Even if the primary model faces rate limits, timeouts, or quota exhaustion, the system automatically switches to backup plans. For long-running tasks like PPT generation, WebSocket heartbeat keeps the connection alive — no more "no signal" drops.

📐 Smart Context Management — Never Overflow

Context Window Guard — Real-time token usage monitoring with automatic threshold alerts
Auto-Compaction — When context reaches ~70% usage, automatically generates a summary to compress history
Rich History Reconstruction — Multi-turn conversations retain tool calls, code execution, and file outputs for coherent context
Multi-model Aware — Auto-detects model context window sizes (GPT-4o 128K / Claude 200K / Gemini 1M)

🔌 MCP External Tool Integration

Seamlessly connect external tools via the Model Context Protocol open standard:

Built-in Skills already support these MCP tools:

Tool	Function	Use Case
🔍 Exa Search	AI-native search engine	Deep research, info gathering
🔍 Bing Search	General web search	Real-time information queries
🗺️ AMap (Gaode)	Route planning, POI search	Travel planning
🌐 Web Fetch	Web content scraping	Data collection
🎬 Social Media Video	Video content parsing	Content creation

You can also integrate any MCP-compatible tool service!

🚀 Quick Start

Prerequisites

Python 3.10+ and uv (Python package manager)
Node.js 20+ and npm
Docker & Docker Compose (optional, for containerized deployment)

Option 1: One-Command Start

# 1. Clone the repo
git clone https://github.com/AIDC-AI/Pixelle-Studio.git
cd Pixelle-Studio

# 2. One-command start (auto-installs dependencies on first run)
./start.sh

💡 After starting, open http://localhost:3000, click the ⚙️ Settings button in the top-right corner to configure your API Key, Base URL, and Model.
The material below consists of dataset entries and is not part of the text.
/-- The image's magic, version and CRC hold. -/
theorem image_holds : headerHolds (Memory.read imageBytes 0 1984) = true := by
  have e : ((Memory.read imageBytes 0 1984).take 0x3C ++ List.replicate 4 0 ++ (Memory.read imageBytes 0 1984).drop 0x40).take
      (headerOf (Memory.read imageBytes 0 1984)).imglen
      = (Memory.read imageBytes 0 60 ++ List.replicate 4 0) ++ List.replicate 1920 0 := by
    have n : (headerOf (Memory.read imageBytes 0 1984)).imglen = 1984 := by decide +kernel
    have z : Memory.read imageBytes (0 + 64) 1920 = List.replicate 1920 0 :=
      Memory.read_above _ _ _ (by decide +kernel)
    have w : (Memory.read imageBytes 0 64).take 60 = Memory.read imageBytes 0 60 := by decide +kernel
    have t : (Memory.read imageBytes 0 64 ++ List.replicate 1920 0).take 60 = Memory.read imageBytes 0 60 := by
      rw [List.take_append_of_le_length (by rw [Memory.length_read]; omega), w]
    rw [n, show (1984 : Nat) = 64 + 1920 from rfl, Memory.read_append, z, t, List.drop_left' (Memory.length_read _ _ _)]
    apply List.take_of_length_le
    rw [List.length_append, List.length_append, Memory.length_read, List.length_replicate, List.length_replicate]
    first | done | decide
  have h : (Memory.read imageBytes 0 60 ++ List.replicate 4 0).foldl crcByte (BitVec.allOnes 32) = 0x8A443060 := by decide +kernel
  have z : crcZeros 1920 (0x8A443060 : BitVec 32).toNat = 0x101C324B := by decide +kernel
  have c : crc32c (((Memory.read imageBytes 0 1984).take 0x3C ++ List.replicate 4 0
      ++ (Memory.read imageBytes 0 1984).drop 0x40).take (headerOf (Memory.read imageBytes 0 1984)).imglen)
      = BitVec.ofNat 32 (leField (Memory.read imageBytes 0 1984) 0x3C 4) := by
    have w : (List.replicate 1920 (0 : Byte)).foldl crcByte 0x8A443060 = 0x101C324B :=
      BitVec.eq_of_toNat_eq ((crcZeros_toNat _ _).trans z)
    rw [e]
    simp only [crc32c, List.foldl_append, h, w]
    decide +kernel
  have m : leField (Memory.read imageBytes 0 1984) 0 4 = 0x4C505257 := by decide +kernel
  have v : leField (Memory.read imageBytes 0 1984) 4 2 = 1 := by decide +kernel
  simp only [headerHolds, c, m, v]
  rfl

/-- A LOAD of the image passes every check. -/
theorem witness_LaunchQueues_load :
    let s := queued (entryBytes 1 0 1984) {}
    let u := begun s (command 1 0 0)
    Rules.begins s 0 1 (entryBytes 1 0 1984) (command 1 0 0) u
      ∧ u.loadRefuses 0 0 (u.loadRead 0 (entryBytes 1 0 1984) s.arg.v.toNat) = 0 := by
  have r : (begun (queued (entryBytes 1 0 1984) {}) (command 1 0 0)).loadRead 0 (entryBytes 1 0 1984) 0
      = { image := Memory.read imageBytes 0 1984 } := by
    have a : 0 * 2 ^ 64 + cmdA (entryBytes 1 0 1984) 0 = 0 := by decide +kernel
    have n : cmdA (entryBytes 1 0 1984) 1 % 2 ^ 32 = 1984 := by decide +kernel
    have t : ((begun (queued (entryBytes 1 0 1984) {}) (command 1 0 0)).loadRead 0 (entryBytes 1 0 1984) 0).table = [] := by
      decide +kernel
    have f : ((begun (queued (entryBytes 1 0 1984) {}) (command 1 0 0)).loadRead 0 (entryBytes 1 0 1984) 0).failed = 0 := by
      decide +kernel
    have i : ((begun (queued (entryBytes 1 0 1984) {}) (command 1 0 0)).loadRead 0 (entryBytes 1 0 1984) 0).image
        = Memory.read imageBytes 0 1984 := by
      show Memory.read imageBytes (0 * 2 ^ 64 + cmdA (entryBytes 1 0 1984) 0) (cmdA (entryBytes 1 0 1984) 1 % 2 ^ 32) = _
      rw [a, n]
    cases h : (begun (queued (entryBytes 1 0 1984) {}) (command 1 0 0)).loadRead 0 (entryBytes 1 0 1984) 0
    simp_all
  have l : ((headerOf (Memory.read imageBytes 0 1984)).lengthsHold 1984
      && reservedZero (headerOf (Memory.read imageBytes 0 1984)) (Memory.read imageBytes 0 1984)
      && fieldsHold (headerOf (Memory.read imageBytes 0 1984)) (Memory.read imageBytes 0 1984)
      && decide ((headerOf (Memory.read imageBytes 0 1984)).nv ≤ 1)
      && placesHold (headerOf (Memory.read imageBytes 0 1984)) (Memory.read imageBytes 0 1984)) = true := by decide +kernel
  simp only [Bool.and_eq_true, decide_eq_true_eq] at l
  obtain ⟨⟨⟨⟨l1, l2⟩, l3⟩, l4⟩, l5⟩ := l
  refine ⟨?_, ?_⟩
  · unfold Rules.begins
    decide +kernel
  · show State.loadRefuses _ 0 0 (State.loadRead _ 0 _ 0) = 0
    rw [r]
    have i : (begun (queued (entryBytes 1 0 1984) {}) (command 1 0 0)).imageRefuses 1
        { image := Memory.read imageBytes 0 1984 } = 0 := by
      simp only [State.imageRefuses, image_holds, Sys2Proof.Machine.Memory.length_read, l1, l2, l3, l5, Nat.not_lt.mpr l4]
      decide +kernel
    rw [State.loadRefuses]
    rw [if_neg (by decide +kernel), if_neg (by decide +kernel), if_neg (by decide +kernel)]
    exact i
Option 2: Docker Compose (Recommended for Deployment)

# 1. Clone the repo
git clone https://github.com/AIDC-AI/Pixelle-Studio.git
cd Pixelle-Studio

# 2. Build and start all services
docker compose up -d

# 3. View logs (optional)
docker compose logs -f

Then visit 👉 http://localhost:3000 and configure your API Key in ⚙️ Settings.

📦 Docker Compose Commands Reference

docker compose up -d            # Start all services in background
docker compose up               # Start in foreground (see logs directly)
docker compose down             # Stop all services
docker compose logs -f          # Follow all logs
docker compose logs -f backend  # Follow backend logs only
docker compose up --build       # Rebuild images and start
docker compose ps               # Show running services status

Data Persistence: The following data is persisted through Docker volumes:

backend-data — SQLite database
backend-scripts — Generated files (PDF/PPT/Excel/HTML etc.)
backend-skills — User-defined skills
backend-logs — Application logs

To reset all data: docker compose down -v

Option 3: Manual Start

# Backend
cd backend
uv sync             # Install Python dependencies (creates .venv automatically)
npm install         # Install Node.js dependencies (for PPT/document generation skills)
.venv/bin/python3 -m uvicorn app.main:app --reload --host 0.0.0.0 --port 8001

# Frontend (new terminal)
cd frontend
npm install          # Install Node.js dependencies
npm run dev          # Start dev server (port 3000)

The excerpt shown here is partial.